Keyword - axis¶
The axis parameter determines whether to concatenate along rows (vertically) or columns (horizontally).
axis=0 Vertical¶
Stack DataFrames on top of each other.
1. Default Behavior¶
import pandas as pd
df1 = pd.DataFrame([[1, 2], [3, 4]], columns=list('AB'))
df2 = pd.DataFrame([[5, 6], [7, 8]], columns=list('AB'))

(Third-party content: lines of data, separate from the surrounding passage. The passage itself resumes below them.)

/-- Settles O43: only a fault touches the latch, and it touches nothing else. -/
theorem frameOfHostStateAndLatch : Obligations.FrameOfHostStateAndLatch := by
  unfold Obligations.FrameOfHostStateAndLatch
  intro i s t h
  obtain ⟨c, -, rfl⟩ | ⟨-, -, rfl⟩ | ⟨-, rfl⟩ := exec_cases h
  · exact ⟨⟨rfl, rfl, rfl, rfl, rfl, rfl, rfl, rfl⟩, fun _ => rfl, .inr ⟨c, rfl⟩⟩
  · exact ⟨⟨rfl, rfl, rfl, rfl, rfl, rfl, rfl, rfl⟩, fun _ => rfl, .inl rfl⟩
  · exact ⟨Instr.sameOutside_written, fun hd => Instr.draws_written hd, .inl Instr.fault_written⟩

end Sys2Proof.Machine

namespace Sys2Proof

open Sys2Proof.Machine

/-! ## Every step keeps the invariant of the core -/

section
variable {i : Instr} {s : State}

/-- A completed call has room on the stack, and a completed return takes an entry from it. -/
theorem Instr.sp_written_le (hf : i.faultWhen s = none) (hsp : s.sp.toNat ≤ 16) : (i.written s).sp.toNat ≤ 16 := by
  cases i with
  | call nnn =>
    have hne : s.sp.toNat ≠ 16 := by simpa [Instr.faultWhen] using hf
    simp only [Instr.written, State.setSp_sp]
    bv_omega
  | ret =>
    have hne : s.sp.toNat ≠ 0 := by simpa [Instr.faultWhen] using hf
    simp only [Instr.written, State.setSp_sp]
    bv_omega
  | _ => exact hsp

/-- A call pushes the address it was fetched from; a return makes no entry live. -/
theorem Instr.stack_written_le (hf : i.faultWhen s = none) (hpc : s.pc.toNat ≤ 4094) (hsp : s.sp.toNat ≤ 16)
    (hstack : ∀ k : Reg, k.val < s.sp.toNat → (s.stack[k.val]).toNat ≤ 4094) (k : Reg)
    (hk : k.val < (i.written s).sp.toNat) : ((i.written s).stack[k.val]).toNat ≤ 4094 := by
  cases i with
  | call nnn =>
    simp only [Instr.written, State.setSp_sp, State.setSp_stack, State.setStackEntry_stack] at hk ⊢
    rw [Vector.getElem_setIfInBounds]
    split
    · exact hpc
    · exact hstack k (by bv_omega)
  | ret =>
    have hne : s.sp.toNat ≠ 0 := by simpa [Instr.faultWhen] using hf
    simp only [Instr.written, State.setSp_sp] at hk
    exact hstack k (by bv_omega)
  | _ => exact hstack k hk

/-- A 12-bit target lies inside the memory. -/
theorem wideNNN_le (nnn : Addr) : (wideNNN nnn).toNat ≤ 4095 := by
  simp only [wideNNN]
  bv_omega

/-- A skip, taken or not, goes at most 4 past the address it was fetched from. -/
theorem skipTarget_le (p : Bool) (hpc : s.pc.toNat ≤ 4094) : (if p then s.pc + 4 else s.pc + 2).toNat ≤ 4098 := by
  cases p <;> simp only [Bool.false_eq_true, if_true, if_false] <;> bv_omega

/-- No instruction fetched inside the memory goes further out of it than past its last two bytes (R17). -/
theorem Instr.nextPc_le (hf : i.faultWhen s = none) (hpc : s.pc.toNat ≤ 4094) (hsp : s.sp.toNat ≤ 16)
    (hstack : ∀ k : Reg, k.val < s.sp.toNat → (s.stack[k.val]).toNat ≤ 4094) : (i.nextPc s).toNat ≤ 4098 := by
  cases i with
  | jp nnn | call nnn => exact (wideNNN_le nnn).trans (by decide)
  | jpV0 nnn =>
    have hle : offsetTarget s nnn ≤ 4095 := by simpa [Instr.faultWhen, offsetTarget] using hf
    simp only [Instr.nextPc, BitVec.toNat_ofNat]
    omega
  | ret =>
    have hne : s.sp.toNat ≠ 0 := by simpa [Instr.faultWhen] using hf
    have hlt : s.sp.toNat - 1 < 16 := by omega
    have hentry := hstack ⟨s.sp.toNat - 1, hlt⟩ (by simp only; omega)
    simp only [Instr.nextPc, State.stackEntry, Vector.getElem?_eq_getElem hlt, Option.getD_some]
    bv_omega
  | seImm | sneImm | seReg | sneReg | skp | sknp => exact skipTarget_le _ hpc
  | _ => exact skipTarget_le false hpc

end

end Sys2Proof

namespace Sys2Proof.Machine

section
variable {s t : State}

/-- A fault that a cycle can raise, latched at the present `PC`, keeps the invariant. -/
theorem State.Inv.setFault (h : s.Inv) {c : Cause} (hc : c.ofCycle = true) (op : Option Word) :
    (s.setFault (some ⟨c, s.pc, op⟩)).Inv := by
  obtain ⟨hsp, hpc, hstack, hmem, -⟩ := h
  exact ⟨hsp, hpc, hstack, hmem, by simp [State.latchOk, hc]⟩
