-- ==== Sys2Proof/Decode.lean ====
section
/-! DEFINITION. From command words to commands and back (spec 30_encoding.md R71 to R77, R80): the fields, the decoder
(total, rejecting by name), the encoder, and the match and mask table of R75. -/

namespace Sys2Proof

/-! ### Fields (R71, R72) -/

/-- `cmd[hi:lo]` of width `n = hi - lo + 1` (R7). -/
def field (lo n : Nat) (w : Command) : BitVec n := w.extractLsb' lo n

/-- `op = cmd[43:40]` (R72). -/
def opField (w : Command) : BitVec 4 := field 40 4 w

/-- `sig = cmd[34:32]` of format L (R72). -/
def sigField (w : Command) : BitVec 3 := field 32 3 w

/-- `level = cmd[0]` of format L (R72). -/
def levelField (w : Command) : Level := w.getLsbD 0

/-- `width = cmd[37:32]` of format S (R72). -/
def widthField (w : Command) : BitVec 6 := field 32 6 w

/-- `value = cmd[31:0]` of format S (R72). -/
def valueField (w : Command) : Word := field 0 32 w

/-- Format N: every bit but `op` is reserved and 0 (R71). -/
def reservedClearN (w : Command) : Bool := field 44 4 w == 0 && field 0 40 w == 0

/-- Format L: every bit but `op`, `sig` and `level` is reserved and 0 (R71). -/
def reservedClearL (w : Command) : Bool := field 44 4 w == 0 && field 35 5 w == 0 && field 1 31 w == 0

/-- Format S: bits 47 to 44 and 39, 38 are reserved and 0 (R71). -/
def reservedClearS (w : Command) : Bool := field 44 4 w == 0 && field 38 2 w == 0

/-! ### The decoder (R74, R77) -/

/-- Why a word is illegal (R77). Both are answered `IllegalCommand`. -/
inductive Illegal where
  /-- `op` is 0 or 10 to 15, which select nothing (R74). -/
  | noSuchOperation
  /-- A reserved bit of the operation's format is set (R71). -/
  | reservedBitSet
deriving DecidableEq, Repr

/-- A command whose format's reserved bits must be clear. -/
def whenClear (clear : Bool) (i : Instr) : Except Illegal Instr :=
  if clear then .ok i else .error .reservedBitSet

/-- The decoder: `op` selects the operation (R74), the rest of the word must fit its format (R71, R77). Total on every
48-bit word; there is one length (R80). -/
def decode (w : Command) : Except Illegal Instr :=
  match (opField w).toNat with
  | 1 => whenClear (reservedClearN w) .openLink
  | 2 => whenClear (reservedClearN w) .closeLink
  | 3 => whenClear (reservedClearL w) (.setsig (sigField w) (levelField w))
  | 4 => whenClear (reservedClearN w) .rdtdo
  | 5 => whenClear (reservedClearN w) .connect
  | 6 => whenClear (reservedClearS w) (.shiftIr (widthField w) (valueField w))
  | 7 => whenClear (reservedClearS w) (.shiftDr (widthField w) (valueField w))
  | 8 => whenClear (reservedClearN w) .measure
  | 9 => whenClear (reservedClearS w) (.execInReset (widthField w) (valueField w))
  | _ => .error .noSuchOperation

/-- The decoder on the opcode table's numbering: bit 0 of `w` is `cmd[0]`. A row has 48 bits; the bits above a shorter
`nbits` are 0. A number that does not fit in `nbits` or in 48 bits is no word. -/
def decodeTableWord (nbits w : Nat) : Option Instr :=
  if w < 2 ^ nbits ∧ w < 2 ^ 48 then (decode (BitVec.ofNat 48 w)).toOption else none

/-! ### The encoder (R71 to R74) -/

/-- A word of format N (R71). -/
def wordN (op : BitVec 4) : Command := (0#4 ++ op) ++ 0#40

/-- A word of format L (R71). -/
def wordL (op : BitVec 4) (sig : BitVec 3) (level : Level) : Command :=
  (0#4 ++ op) ++ ((0#5 ++ sig) ++ (0#31 ++ BitVec.ofBool level))

/-- A word of format S (R71). -/
def wordS (op : BitVec 4) (width : BitVec 6) (value : Word) : Command :=
  (0#4 ++ op) ++ ((0#2 ++ width) ++ value)

/-- The one command word of a command (R71 to R74). -/
def encode : Instr → Command
  | .openLink => wordN 1
  | .closeLink => wordN 2
  | .setsig sig level => wordL 3 sig level
  | .rdtdo => wordN 4
  | .connect => wordN 5
  | .shiftIr width value => wordS 6 width value
  | .shiftDr width value => wordS 7 width value
  | .measure => wordN 8
  | .execInReset width value => wordS 9 width value

/-! ### Match and mask (R75), a second account of the same encoding -/

/-- A row of the opcode table: a word `w` selects it when `w AND mask = pattern` (R75). -/
structure Row where
  mask : Command
  pattern : Command
deriving DecidableEq, Repr

/-- R75: "A word w selects an operation when `w AND mask = match`". -/
def Row.selects (r : Row) (w : Command) : Bool := w &&& r.mask == r.pattern

/-- The row of each operation (R75 and spec/opcode_table.json). -/
def Instr.row : Instr → Row
  | .openLink => { mask := 0xFFFFFFFFFFFF, pattern := 0x010000000000 }
  | .closeLink => { mask := 0xFFFFFFFFFFFF, pattern := 0x020000000000 }
  | .setsig _ _ => { mask := 0xFFF8FFFFFFFE, pattern := 0x030000000000 }
  | .rdtdo => { mask := 0xFFFFFFFFFFFF, pattern := 0x040000000000 }
  | .connect => { mask := 0xFFFFFFFFFFFF, pattern := 0x050000000000 }
  | .shiftIr _ _ => { mask := 0xFFC000000000, pattern := 0x060000000000 }
  | .shiftDr _ _ => { mask := 0xFFC000000000, pattern := 0x070000000000 }
  | .measure => { mask := 0xFFFFFFFFFFFF, pattern := 0x080000000000 }
  | .execInReset _ _ => { mask := 0xFFC000000000, pattern := 0x090000000000 }

/-- The nine rows in the order of the opcode table. -/
def rows : List Row :=
  [Instr.row .openLink, Instr.row .closeLink, Instr.row (.setsig 0 false), Instr.row .rdtdo, Instr.row .connect,
   Instr.row (.shiftIr 0 0), Instr.row (.shiftDr 0 0), Instr.row .measure, Instr.row (.execInReset 0 0)]

end Sys2Proof
end

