-- ==== Sys2Proof/Certificates/Slice0/Obligations.lean ====
section
/-! DEFINITION. The statements for the provers. A docstring names the rule of spec/ a statement formalises; where a clause
rests on the model's own choice it names the log entry. -/

open Sys2Proof Sys2Proof.Machine

/-! ## Words and commands -/

/-- Decoding the word of a command gives the command back, at every value of every operand field
(30_encoding.md R71, R72, R74). -/
def Obligations.DecodeOfEncode : Prop := ∀ i : Instr, decode (encode i) = .ok i

/-- A word that decodes is the one word of its command: no two words mean the same (30_encoding.md R71, R77). -/
def Obligations.EncodeOfDecode : Prop := ∀ (w : Command) (i : Instr), decode w = .ok i → encode i = w

/-- The decoder and the match and mask table agree, and the nine rows are disjoint (30_encoding.md R75). -/
def Obligations.DecodeAgreesWithTheOpcodeTable : Prop :=
  (∀ (w : Command) (i : Instr), decode w = .ok i → i.row ∈ rows ∧ i.row.selects w = true)
    ∧ (∀ (w : Command) (r : Row), r ∈ rows → r.selects w = true → ∃ i, decode w = .ok i ∧ i.row = r)
    ∧ (∀ (w : Command) (r q : Row), r ∈ rows → q ∈ rows → r.selects w = true → q.selects w = true → r = q)

/-- Words written out in the spec (95_test_vectors.md V13) decode to the commands they stand for, and its illegal words
to none. -/
def Obligations.WordsOfTheVectorsDecode : Prop :=
  decode 0x010000000000 = .ok .openLink
    ∧ decode 0x020000000000 = .ok .closeLink
    ∧ decode 0x030300000000 = .ok (.setsig 3 false)
    ∧ decode 0x030500000000 = .ok (.setsig 5 false)
    ∧ decode 0x040000000000 = .ok .rdtdo
    ∧ decode 0x050000000000 = .ok .connect
    ∧ decode 0x060400000002 = .ok (.shiftIr 4 0x2)
    ∧ decode 0x0720FFFFFFFF = .ok (.shiftDr 32 0xFFFFFFFF)
    ∧ decode 0x073F00000000 = .ok (.shiftDr 63 0)
    ∧ decode 0x080000000000 = .ok .measure
    ∧ decode 0x090400000005 = .ok (.execInReset 4 0x5)
    ∧ decode 0x000000000000 = .error .noSuchOperation
    ∧ decode 0x0A0000000000 = .error .noSuchOperation
    ∧ decode 0x100000000000 = .error .noSuchOperation
    ∧ decode 0x064400000002 = .error .reservedBitSet
    ∧ decode 0x030000000002 = .error .reservedBitSet

/-- A word that matches no row is refused with IllegalCommand in every state, before the link is looked at; nothing else
changes. The all-zero word is one; a SETSIG word with `sig` 5, 6 or 7 is not (30_encoding.md R77, 60_exceptions.md R173). -/
def Obligations.IllegalWordIsRefusedFirst : Prop :=
  (∀ (s : State) (w : Command) (rest : List HostAct), s.host = .command w :: rest →
      (∀ r ∈ rows, r.selects w = false) →
      step s = .next (answered .IllegalCommand { s with host := rest }))
    ∧ (∀ r ∈ rows, r.selects 0 = false)
    ∧ (∀ (sig : BitVec 3) (level : Level), 5 ≤ sig.toNat → decode (encode (.setsig sig level)) = .ok (.setsig sig level))

/-- A command written as text (30_encoding.md R81; details log 14) reads back as the command. -/
def Obligations.AssembleOfCommandText : Prop := ∀ i : Instr, assemble (commandText i) = some i

/-- The pseudo-instructions expand to the commands of the table of 30_encoding.md R82, written as words; `code`, `jumpZero`
and `idcode` are the host's (R84). -/
def Obligations.PseudoInstructionsExpand : Prop :=
  ∀ code jumpZero idcode : Word,
    (Pseudo.shiftInstruction code).expand = [.shiftIr 4 code]
      ∧ (Pseudo.executeInReset code).expand = [.execInReset 4 code]
      ∧ Pseudo.release.expand.map encode = [0x030300000001, 0x030400000001]
      ∧ Pseudo.connect.expand.map encode = [0x050000000000]
      ∧ (Pseudo.disconnect false jumpZero idcode).expand.map encode =
          [0x030300000000, encode (.execInReset 4 jumpZero), encode (.shiftIr 4 idcode), 0x030300000001, 0x030400000001,
            0x020000000000]
      ∧ (Pseudo.disconnect true jumpZero idcode).expand.map encode =
          [encode (.shiftIr 4 idcode), 0x030300000001, 0x030400000001, 0x020000000000]

/-- The numbers of the statuses (30_encoding.md R79): 0 to 11 as listed, and no status has a number from 12 to 15. -/
def Obligations.StatusNumbersAreAsListed : Prop :=
  [Status.OK, .Overflow, .AdapterNotFound, .AdapterBusy, .LinkNotOpen, .LinkAlreadyOpen, .IllegalCommand, .BadSignal,
      .BadWidth, .NotHome, .ShiftTooWide, .LinkFailed].map Status.code = [0, 1, 2, 3, 4, 5, 6, 7, 8, 9, 10, 11]
    ∧ ∀ e : Status, e.code.toNat < 12

/-! ## Steps and reset -/

/-- When the host's next act is a word that decodes to `i`, the step is `exec i` with that word taken off the list, and
nothing else around it (10_state.md R30, 30_encoding.md R70). -/
def Obligations.StepRunsTheDecodedCommand : Prop :=
  ∀ (s : State) (w : Command) (rest : List HostAct) (i : Instr),
    s.host = .command w :: rest → decode w = .ok i → step s = exec i { s with host := rest }

/-- With no command issued TAPENG holds its latches and does nothing (60_exceptions.md R188). -/
def Obligations.IdleStepChangesNothing : Prop := ∀ s : State, s.host = [] → step s = .next s

/-- The five latches reset to the idle pattern (10_state.md R22); `link`, `tap` and the two lengths to the values of the
reset column of R20. -/
def Obligations.ResetLeavesTheStatedValues : Prop :=
  State.reset.out.clock = false ∧ State.reset.out.mode = true ∧ State.reset.out.dataIn = false
    ∧ State.reset.out.resetRequest = true ∧ State.reset.out.trst = true
    ∧ State.reset.link = .Closed ∧ State.reset.tap = .TestLogicReset
    ∧ State.reset.lenI = 0 ∧ State.reset.lenD = 0

/-- Engine reset (70_reset_and_hazards.md R200): every item at its reset value, no event; nothing else leaves
`link = Failed`; after reset TAPENG waits for its first command. That a reset lands between commands and leaves what is
outside TAPENG alone is the model's reading (log 12). -/
def Obligations.EngineResetRestoresEveryItem : Prop :=
  (∀ (s : State) (rest : List HostAct), s.host = .engineReset :: rest →
      step s = .next { s with
        link := .Closed
        out := { clock := false, mode := true, dataIn := false, resetRequest := true, trst := true }
        tap := .TestLogicReset
        lenI := 0
        lenD := 0
        host := rest })
    ∧ (∀ s : State, s.link = .Failed → (∀ rest, s.host ≠ .engineReset :: rest) →
        ∃ t, step s = .next t ∧ t.link = .Failed)
    ∧ step State.reset = .next State.reset

/-! ## Link driver -/

/-- OPEN (40_link_ops.md R91): the two refusals, the three answers of the environment (R92), and with each everything
that changes; no command leaves `Failed`; after CLOSE a link can be asked for again. The answer is the environment's next
one (log 7). -/
def Obligations.OpenAcquiresTheLink : Prop :=
  encode .openLink = 0x010000000000
    ∧ (∀ (i : Instr) (s : State), s.link = .Failed → ∃ t, exec i s = .next t ∧ t.link = .Failed)
    ∧ (∀ s : State, s.link = .Open → ∃ t, exec .closeLink s = .next t ∧ t.link = .Closed)
    ∧ ∀ s : State,
      (s.link = .Failed → exec .openLink s = .next (answered .LinkFailed s))
      ∧ (s.link = .Open → exec .openLink s = .next (answered .LinkAlreadyOpen s))
      ∧ (s.link = .Closed → nextAnswer s = .NotFound →
          exec .openLink s = .next (answered .AdapterNotFound { consumeAnswer s with link := .Failed }))
      ∧ (s.link = .Closed → nextAnswer s = .Busy →
          exec .openLink s = .next (answered .AdapterBusy { consumeAnswer s with link := .Failed }))
      ∧ (s.link = .Closed → nextAnswer s = .Found →
          exec .openLink s = .next (answered .OK { consumeAnswer s with
            link := .Open
            out := { clock := false, mode := true, dataIn := false, resetRequest := true, trst := true }
            trace := s.trace ++
              [.set .clock false, .set .mode true, .set .dataIn false, .set .resetRequest true, .set .trst true] }))

/-- CLOSE (40_link_ops.md R93): always OK, only `link` written, no event, the wires no longer driven, idempotent. -/
def Obligations.CloseReleasesTheLink : Prop :=
  encode .closeLink = 0x020000000000
    ∧ (∀ s : State, exec .closeLink s =
        .next (answered .OK { s with link := if s.link = .Failed then .Failed else .Closed }))
    ∧ (∀ s : State, execAll [.closeLink, .closeLink] s = exec .closeLink s)
    ∧ (∀ (s t : State) (x : Signal), exec .closeLink s = .next t → wire t x = none)

/-- SETSIG (40_link_ops.md R94, R95, R97; numbers R76): refusals, and for each of the five signals the latch, the event
and the tracked machine; everything else stays, and a latch write changes the one latch. -/
def Obligations.SetsigDrivesOneSignal : Prop :=
  (∀ (sig : BitVec 3) (level : Level), LinkStops (.setsig sig level)
      ∧ opField (encode (.setsig sig level)) = 3 ∧ sigField (encode (.setsig sig level)) = sig
      ∧ levelField (encode (.setsig sig level)) = level ∧ reservedClearL (encode (.setsig sig level)) = true)
    ∧ (∀ (s : State) (sig : BitVec 3) (level : Level), s.link = .Open → 5 ≤ sig.toNat →
        exec (.setsig sig level) s = .next (answered .BadSignal s))
    ∧ (∀ (s : State) (level : Level), s.link = .Open →
        exec (.setsig 0 level) s = .next (answered .OK { s with
          out := { s.out with clock := level }
          tap :=
            if s.out.clock = false ∧ level = true then
              if s.out.trst = false then .TestLogicReset else tapNext s.tap s.out.mode
            else s.tap
          trace := s.trace ++ [.set .clock level] })
        ∧ exec (.setsig 1 level) s = .next (answered .OK { s with
          out := { s.out with mode := level }, trace := s.trace ++ [.set .mode level] })
        ∧ exec (.setsig 2 level) s = .next (answered .OK { s with
          out := { s.out with dataIn := level }, trace := s.trace ++ [.set .dataIn level] })
        ∧ exec (.setsig 3 level) s = .next (answered .OK { s with
          out := { s.out with resetRequest := level }, trace := s.trace ++ [.set .resetRequest level] })
        ∧ exec (.setsig 4 level) s = .next (answered .OK { s with
          out := { s.out with trst := level }
          tap := if level = false then .TestLogicReset else s.tap
          trace := s.trace ++ [.set .trst level] }))

/-- RDTDO (40_link_ops.md R96, R98): one settle wait, one sample of the environment's next answer (log 6), the level as
result, and nothing else changes. -/
def Obligations.RdtdoSamplesTheLine : Prop :=
  encode .rdtdo = 0x040000000000
    ∧ LinkStops .rdtdo
    ∧ ∀ s : State, s.link = .Open →
      exec .rdtdo s = .next { consume 1 s with
        trace := s.trace ++ [.wait .settle, .sample (answerAt s 0)]
        response := some { status := .OK, r0 := if answerAt s 0 then 1 else 0, r1 := 0 } }

/-- SETSIG and RDTDO need `link = Open` and nothing of the state machine (40_link_ops.md R90): closed or failed they are
refused, open they answer OK in every state of `tap` and of the latches. -/
def Obligations.RawAccessNeedsTheLinkOnly : Prop :=
  (∀ (sig : BitVec 3) (level : Level), LinkStops (.setsig sig level)) ∧ LinkStops .rdtdo
    ∧ (∀ (s : State) (sig : BitVec 3) (level : Level), s.link = .Open → sig.toNat ≤ 4 →
        ∃ t, exec (.setsig sig level) s = .next t ∧ t.response = some { status := .OK, r0 := 0, r1 := 0 })
    ∧ (∀ s : State, s.link = .Open →
        ∃ t b, exec .rdtdo s = .next t ∧ t.response = some { status := .OK, r0 := b, r1 := 0 })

df = pd.concat([df1, df2])
print("axis = 0 (default): append top-down using index")
print(df)
A B
0 1 2
1 3 4
0 5 6
1 7 8
2. Row Count Increases¶
print(len(df)) # 4 (2 + 2)
3. Index Concatenation¶
Row indices from both DataFrames are preserved.
axis=1 Horizontal¶
Stack DataFrames side by side.
1. Horizontal Concatenation¶
dg = pd.concat([df1, df2], axis=1)
print("axis = 1: append left-right using columns")
print(dg)
A B A B
0 1 2 5 6
1 3 4 7 8
2. Column Count Increases¶
print(len(dg.columns)) # 4 (2 + 2)
3. Index Alignment¶
Rows are aligned by index; unmatched indices get NaN.
Index Alignment Behavior¶
How indices are handled differs by axis.
1. Different Row Indices¶
df1 = pd.DataFrame({'A': [1, 2]}, index=[0, 1])
df2 = pd.DataFrame({'B': [3, 4]}, index=[1, 2])
# axis=1 aligns on index
result = pd.concat([df1, df2], axis=1)
print(result)
A B
0 1.0 NaN
1 2.0 3.0
2 NaN 4.0
2. Different Columns¶
df1 = pd.DataFrame({'A': [1], 'B': [2]})
df2 = pd.DataFrame({'B': [3], 'C': [4]})
# axis=0 creates union of columns
result = pd.concat([df1, df2])
print(result)
A B C
0 1.0 2 NaN
0 NaN 3 4.0
3. Use join Parameter¶
pd.concat([df1, df2], axis=0, join='inner') # Only common columns
pd.concat([df1, df2], axis=1, join='inner') # Only common indices
Practical Examples¶
Common concatenation patterns.
1. Stack Multiple Files¶
# Load and stack CSV files
dfs = [pd.read_csv(f'data_{year}.csv') for year in range(2020, 2024)]
combined = pd.concat(dfs, axis=0, ignore_index=True)
2. Add Calculated Columns¶
original = pd.DataFrame({'A': [1, 2, 3]})
calculated = pd.DataFrame({'B': [10, 20, 30]})
result = pd.concat([original, calculated], axis=1)
3. Build Wide DataFrame¶
# Combine time series side by side
prices = pd.concat([aapl, msft, googl], axis=1)
prices.columns = ['AAPL', 'MSFT', 'GOOGL']